In E, the same ideas are used to push forward the frontier of interaction between mutually suspicious code. The core concept here is that on the open internet, particularly as software becomes more sophisticated in its interactions with other software, there is a need to allow systems to interact via messages while remaining able to protect themselves against misbehavior on the part of other systems. Message-oriented programming again serves to isolate, but in this case it is not isolation from unintentional bugs or from external failures, but isolation also from malicious behavior. Really this deserves a whole separate post, so I’ll leave it at that for now.
The great thing about systems like this, in theory, is that they scale very gracefully. Add more entities (processes / vats), and you get scale. Their inherent reliance on distributed messaging means that they work better with more processing power, no matter whether that’s multi-core or multi-machine. You can also upgrade a running system with new code, while maintaining full operation. Erlang is getting a lot of interest right now for this reason.
The thing that frustrates me about the current Erlang wave, however, is that most of the core Erlang papers — such as Joe Armstrong’s thesis — do relatively little to describe how one actually takes a real-world problem and expresses it as a message-passing system. For example, the thesis describes a very high-reliability ATM switch. It gives maybe a half-page sketch of some of the core modules of the switch, and it briefly describes which (not how, only which) some of the generic Erlang patterns are used in the switch’s code. But when it comes to the details — how requests are handled and handed off; how overload is dealt with; how failures are recovered at different levels of the system; how new features are implemented on top of existing running code — there’s basically nothing.
I really want to see some much more detailed case studies of actual Erlang systems that implement high reliability solutions, walking in detail through the whole code and process architecture, and talking about how upgrades and extensions are implemented on top of the base product. Without that level of explanation, it’s not at all obvious how an Erlang system is actually built. One small example: consider a bank account transfer, implemented as a single transaction between two account objects. How would that be built in an Erlang system? Would each bank account be a separate process? If so, how would you achieve transactional semantics across the withdrawal, which involves both accounts? Would you need some kind of transaction manager pattern? Are there higher-level patterns in Erlang that address these issues? Most of the Armstrong Erlang papers focus on failure and fault recovery and supervision, but not on how distributed data structure updates are performed.

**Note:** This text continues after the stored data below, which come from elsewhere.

/-- INV_TIMEOUT: an invalidation not complete within 1 ms resets the reticle (Table 20-6). -/
def execInvTimeout (ctx reticle : Nat) (s : State) : Host.Outcome State Fault Refusal :=
  .next (
    let c := ctxAt s ctx
    if !c.invBusy || s.time < c.invAt + 1000000 then s
    else
      let s := putCtx s ctx { c with invAt := s.time }
      let s := promise s (reticleKey reticle) { cause := 0x3A, sev := 3, action := 6, engine := walkEngine reticle, ctx := ctx }
      { s with agenda := .event (.reticleReset reticle 0x3A) :: s.agenda })

/-! ### Records -/

/-- RECORD_FOLD_EXPIRY: at the end of a folding period one record of the pending events is written; with none, the period is
over (R365). -/
def execRecordFoldExpiry (engine cause : Nat) (s : State) : Host.Outcome State Fault Refusal :=
  .next (match s.folds.find? fun f => f.engine = engine && f.cause = cause with
  | none => s
  | some f =>
    if s.time < f.last + 1000000 then s
    else
      match f.first with
      | none => { s with folds := s.folds.filter fun x => !(x.engine = engine && x.cause = cause) }
      | some r =>
        let s := { s with
          seqNext := s.seqNext + 1
          folds := s.folds.map fun x =>
            if x.engine = engine && x.cause = cause then { x with first := none, count := 0, last := s.time } else x }
        publish s { r with seq := s.seqNext - 1, syn := foldSyn f.count r.syn })

/-- LOG_WRAP: overwrites of records of severity 1 or 2 are reported at most once per 1 ms (R377). -/
def execLogWrap (s : State) : Host.Outcome State Fault Refusal :=
  .next (
    if s.logLost = 0 || (match s.logTold with | some t => decide (s.time < t + 1000000) | none => false) then s
    else report { s with logLost := 0, logTold := some s.time }
      { cause := 0xBE, sev := 1, engine := deviceEngine 14 0, syn := w64 s.logLost })

/-! ### Time-outs -/

/-- WATCHDOG_EXPIRY: at a whole microsecond a grid's count has reached the limit and its context is faulted; with a save in progress the record is
WATCHDOG_SAVE and follows the saves (R413, R414). -/
def execWatchdogExpiry (ctx grid : Nat) (s : State) : Host.Outcome State Fault Refusal :=
  .next (
    let c := ctxAt s ctx
    match gridOf c grid with
    | none => s
    | some g =>
      if c.wdlimit = 0 || g.dog < c.wdlimit || c.faulted.isSome || s.time % 1000 ≠ 0 then s
      else
        let saving := s.teams.any fun t => t.2.ctx = ctx && t.2.status = .saving
        faultCtxWith s ctx { cause := if saving then 0xB9 else 0xB8, engine := deviceEngine 13 0, grid := grid, syn := w64 g.dog })

/-- ENGINE_NO_PROGRESS: an engine that has moved nothing for 1 ms is reset: what it had started is lost, what it had not is queued
again, and the core is reset (R372). -/
def execEngineNoProgress (core : Nat) (chain : Bool) (s : State) : Host.Outcome State Fault Refusal :=
  .next (
    let c := coreAt s core
    let stale := fun t : Nat => decide (t + 1000000 ≤ s.time)
    let reqs := c.reqs.filter fun r => r.state = 2 && r.waits.isNone
    if !(if chain then c.chains.any fun x => stale x.since else reqs.any fun r => stale r.since) then s
    else
      let s := promise s (coreKey core) { cause := 0x6E, sev := 3, action := if (recentResets s core).length = 15 then 5 else 4, engine := coreEngine (if chain then 3 else 2) core }
      let s := if chain then
          c.chains.foldl (fun s x =>
            detect (dropChain s core x) x.warp
              { pc := x.pc, deferred := true, engine := coreEngine 3 core, pix := pixOf x.pc x.next
                lanes := (lanesOf x.run).map fun l => { lane := l, cause := 0x6F, syn := 0xFF#64 } }) s
        else (c.reqs.filter fun r => 2 ≤ r.state).foldl (fun s r => failReq s core r 0x6F none r.kicked) s
      { s with agenda := .event (.coreReset core 0x6E) :: s.agenda })

/-- SQU_TIMEOUT: a sequence request unserved for 10 ms evacuates the anchor slice; a wait for the host does not count (R400, R404). -/
def execSquTimeout (req : Nat) (s : State) : Host.Outcome State Fault Refusal :=
  .next (match s.squ.find? fun r => r.id = req with
  | none => s
  | some r =>
    if r.told || s.time < r.since + 10000000 || squWaits s r then s
    else
      let a := anchorOf s (lineOf r.desc)
      let s := { s with squ := s.squ.map fun x => if x.id = req then { x with told := true } else x }
      let s := promise s (sliceKey a) { cause := 0x5E, sev := 3, action := 5, engine := squEngine s r.desc }
      let s := closeSlice s a 0x5E
      { s with agenda := .event (.sliceEvacuation a) :: s.agenda })

/-! ### Cold text -/

/-- The code object of a context that covers a piece of cold text: where COLD and COLDSRC are (Table 15-5). -/
def coldObject (s : State) (cn piece : Nat) : Option (Nat × Nat) :=
  (ctxAt s cn).grids.findSome? fun g =>
    let code := recField g.record 0x28 8
    if code = 0 then none
    else
      match readVa s cn (w64 (code + 0x18)) 24 with
      | .error _ => none
      | .ok bs =>
        let lo := leVal (bs.take 8)
        let n := leVal ((bs.drop 8).take 8)
        if lo ≤ 4096 * piece && 4096 * piece < lo + n then some (lo, leVal (bs.drop 16)) else none

/-- The warps of a context whose next packet lies in a piece, or whose BRX waits for it. -/
def coldWaiters (s : State) (cn piece : Nat) : List (Nat × PcEntry) :=
  s.warps.filterMap fun x =>
    if warpCtx s x.1 ≠ cn || x.2.exited then none
    else
      match chosenRun (runsOf x.2) with
      | some e => if (pktOf e.pc).toNat / 4096 = piece || x.2.coldFor = some piece then some (x.1, e) else none
      | none => none

/-- COLD_TEXT_LOAD: the device copies a piece of cold text; a copy that fails, by its own reads or by `failed` at the port, faults
the context of the lowest waiting warp (R325, COLD_FETCH). -/
def execColdTextLoad (ctx piece : Nat) (failed : Option Nat) (s : State) : Host.Outcome State Fault Refusal :=
  .next (
    let c := ctxAt s ctx
    if c.cold.contains piece then s
    else
      match coldObject s ctx piece with
      | none => s
      | some (lo, src) =>
        let bs := readVa s ctx (w64 (src + (4096 * piece - lo))) 4096
        let cause := match failed, bs with
          | some f, _ => some f
          | none, .error e => some e.1
          | none, .ok _ => none
        match cause, bs with
        | none, .ok bs =>
          (match xlate s ctx .exec (w64 (4096 * piece)) with
          | .ok pa _ => putCtx (unitWrite s pa bs) ctx { c with cold := piece :: c.cold }
          | _ => s)
        | some 0x30, _ => agWait s ctx (src / 65536) (dispRecord ctx)
        | some f, _ =>
          let who := (coldWaiters s ctx piece).headD (0, { pc := 0#64, mask := 0#64 })
          let w := warpAt s who.1
          let tm := teamAt s w.team
          faultCtxWith s ctx { cause := 0x0F, flags := 3, engine := coreEngine 0 tm.core, warp := w.wid, lane := lowBit who.2.mask
                               grid := tm.grid, team := tm.index, pc := who.2.pc.toNat, addr := 4096 * piece, syn := w64 f }
        | none, .error _ => s)

/-! ### Soft errors -/

/-- Severity, action and engine kind of the causes that only report (Tables 20-4 to 20-14): a corrected error, a degraded part or a
warning, in which no value changes. -/
def reportOnly (cause : Nat) : Option (Nat × Nat × Nat) :=
  match cause with
  | 0x39 => some (3, 5, 7)
  | 0x7F => some (4, 7, 5)
  | 0x49 => some (0, 0, 4)
  | 0x4C => some (0, 0, 4)
  | 0x6D => some (0, 0, 2)
  | 0x7A => some (0, 0, 4)
  | 0x80 => some (0, 0, 8)
  | 0x8E => some (0, 0, 8)
  | 0x92 => some (0, 0, 9)
  | 0x93 => some (0, 0, 9)
  | 0x9A => some (4, 8, 9)
  | 0x9D => some (1, 0, 9)
  | 0x9E => some (1, 0, 9)
  | 0x9F => some (0, 0, 9)
  | 0xAC => some (1, 0, 11)
  | _ => none

/-- A cause that loses a lane's value strikes the lane where it stands (R345, R390, log 15). -/
def softLane (s : State) (k lane cause kind : Nat) (addr : Option Nat) (syn : Word) : State :=
  let w := warpAt s k
  let m := if lane < 64 then laneBit lane else liveLanes w.pcs
  if w.exited || m &&& liveLanes w.pcs = 0#64 then s
  else
    detect s k
      { pc := (w.pcs.find? fun e => e.mask &&& m ≠ 0#64).map (·.pc) |>.getD 0#64, deferred := true
        engine := coreEngine kind (teamAt s w.team).core
        lanes := (lanesOf (m &&& liveLanes w.pcs)).map fun l => { lane := l, cause := cause, addr := addr, syn := syn } }

/-- A cause of kind X that names a warp faults its context (R361). -/
def softCtx (s : State) (k cause : Nat) (syn : Word) : State :=
  let w := warpAt s k
  let tm := teamAt s w.team
  faultCtxWith s tm.ctx { cause := cause, engine := coreEngine 0 tm.core, warp := w.wid, lane := lowBit w.lanes, grid := tm.grid
                          team := tm.index, syn := syn }

/-- A line poisoned with its report (R373). -/
def poisonLine (s : State) (l cause engine : Nat) (syn : Word) : State :=
  report { s with poison := if s.poison.contains l then s.poison else l :: s.poison }
    { cause := cause, sev := 1, flags := 1, engine := engine, addr := domainAddr s.devnum (128 * l), syn := syn }

/-- Engine of a slice, with a kind (Table 19-5). -/
def sliceEngine (kind slice : Nat) : Nat := engineOf kind (reticleOfSlice slice) (slice % Config.slicesPerReticle)

/-- The rows of a 32-row group of an accumulator become canonical NaN (R367). -/
def spoilAcc (s : State) (core acc row : Nat) : State :=
  let c := coreAt s core
  let g := row / 32
  let a := (List.range 4096).foldl (fun a j => aput a (4096 * g + j) 0x7FC00000#32) (accOf c acc)
  putCore s core { c with accs := aput c.accs acc a }

/-- A replica dropped from a line, which is HOME when it was the last (R127, R129). -/
def dropReplica (x : Line) (ret : Nat) : Line :=
  let x := { x with replicas := aerase x.replicas ret }
  if x.state = .shared && x.replicas = [] then { x with state := .home } else x

/-- A soft error in a TLB or a walker: a bad entry is dropped, to be walked again; SYNDROME tells the level (R390, TLB_CORRECTED). `index`
names an entry, and a walker's state where there is none, of the reticle `unit` at level `level`. -/
def tlbError (s : State) (unit index level : Nat) : State :=
  match s.tlb[index]? with
  | some e =>
    let first := decide (e.unit < 2 ^ 20)
    report { s with tlb := s.tlb.eraseIdx index }
      { cause := 0x38, engine := walkEngine (if first then reticleOf e.unit else e.unit - 2 ^ 20), syn := w64 (if first then 1 else 2) }
  | none => report s { cause := 0x38, engine := walkEngine unit, syn := w64 level }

The most detailed discussion about an implemented Erlang system that I’ve been able to find is the overview of the Mnesia database. But even here, the focus is primarily on the ways in which the database resembles or leverages other database technologies, and not so much on the ways it leverages Erlang for fault tolerance or online upgrade. The very things that seem to make Erlang unique are the hardest things to get detailed descriptions of! Frustrating!
Cedric’s post also makes a good point that Erlang seems lacking in the areas of error reporting and code structuring. Message-oriented languages in general have an uneasy relationship with traditional object-oriented reuse structures — message-oriented languages in some sense are inherently decoupled, tending towards structural typing (in which messages are described primarily by their contents); whereas traditional class-based languages are oriented towards nominal typing (in which the inheritance lineage of a class determines its compatibility with other classes). There are some hybrid approaches to bridging the two, for example the (somewhat defunct) HydroJ messaging framework for message-oriented programming in Java, but the two paradigms are definitely tricky to couple.
Software transactions and message-oriented systems seem to fall on two ends of a language spectrum. In the transactional case, it’s easy to see how to compose previously-sequential code and achieve some amount of concurrent scaling. In the messaging case, it’s not so easy to know how to take a distributed problem and decompose it into messages. I look forward to much more explanation of the design process for message-oriented systems, since only thus will they be competitive with the software transactional model, which is more immediately intuitive to sequential programmers (especially those who already have database experience).
Coming soon: the software transaction end of the spectrum. (And then back to finish off conscientious software!)
Edit after original post: Looks like Joe already answered my transaction question. Solution: bundle up your updates into a single message that you send to the database server. Dang, that’s a foreign concept to me, being a Java weenie used to the Hibernate wrap-your-serial-code-in-a-thread-local-transaction pattern. Erlang definitely demands you structure your code to its patterns from the ground up. A bad thing? Not necessarily… but what about composable concurrency? Better get my next post done soon!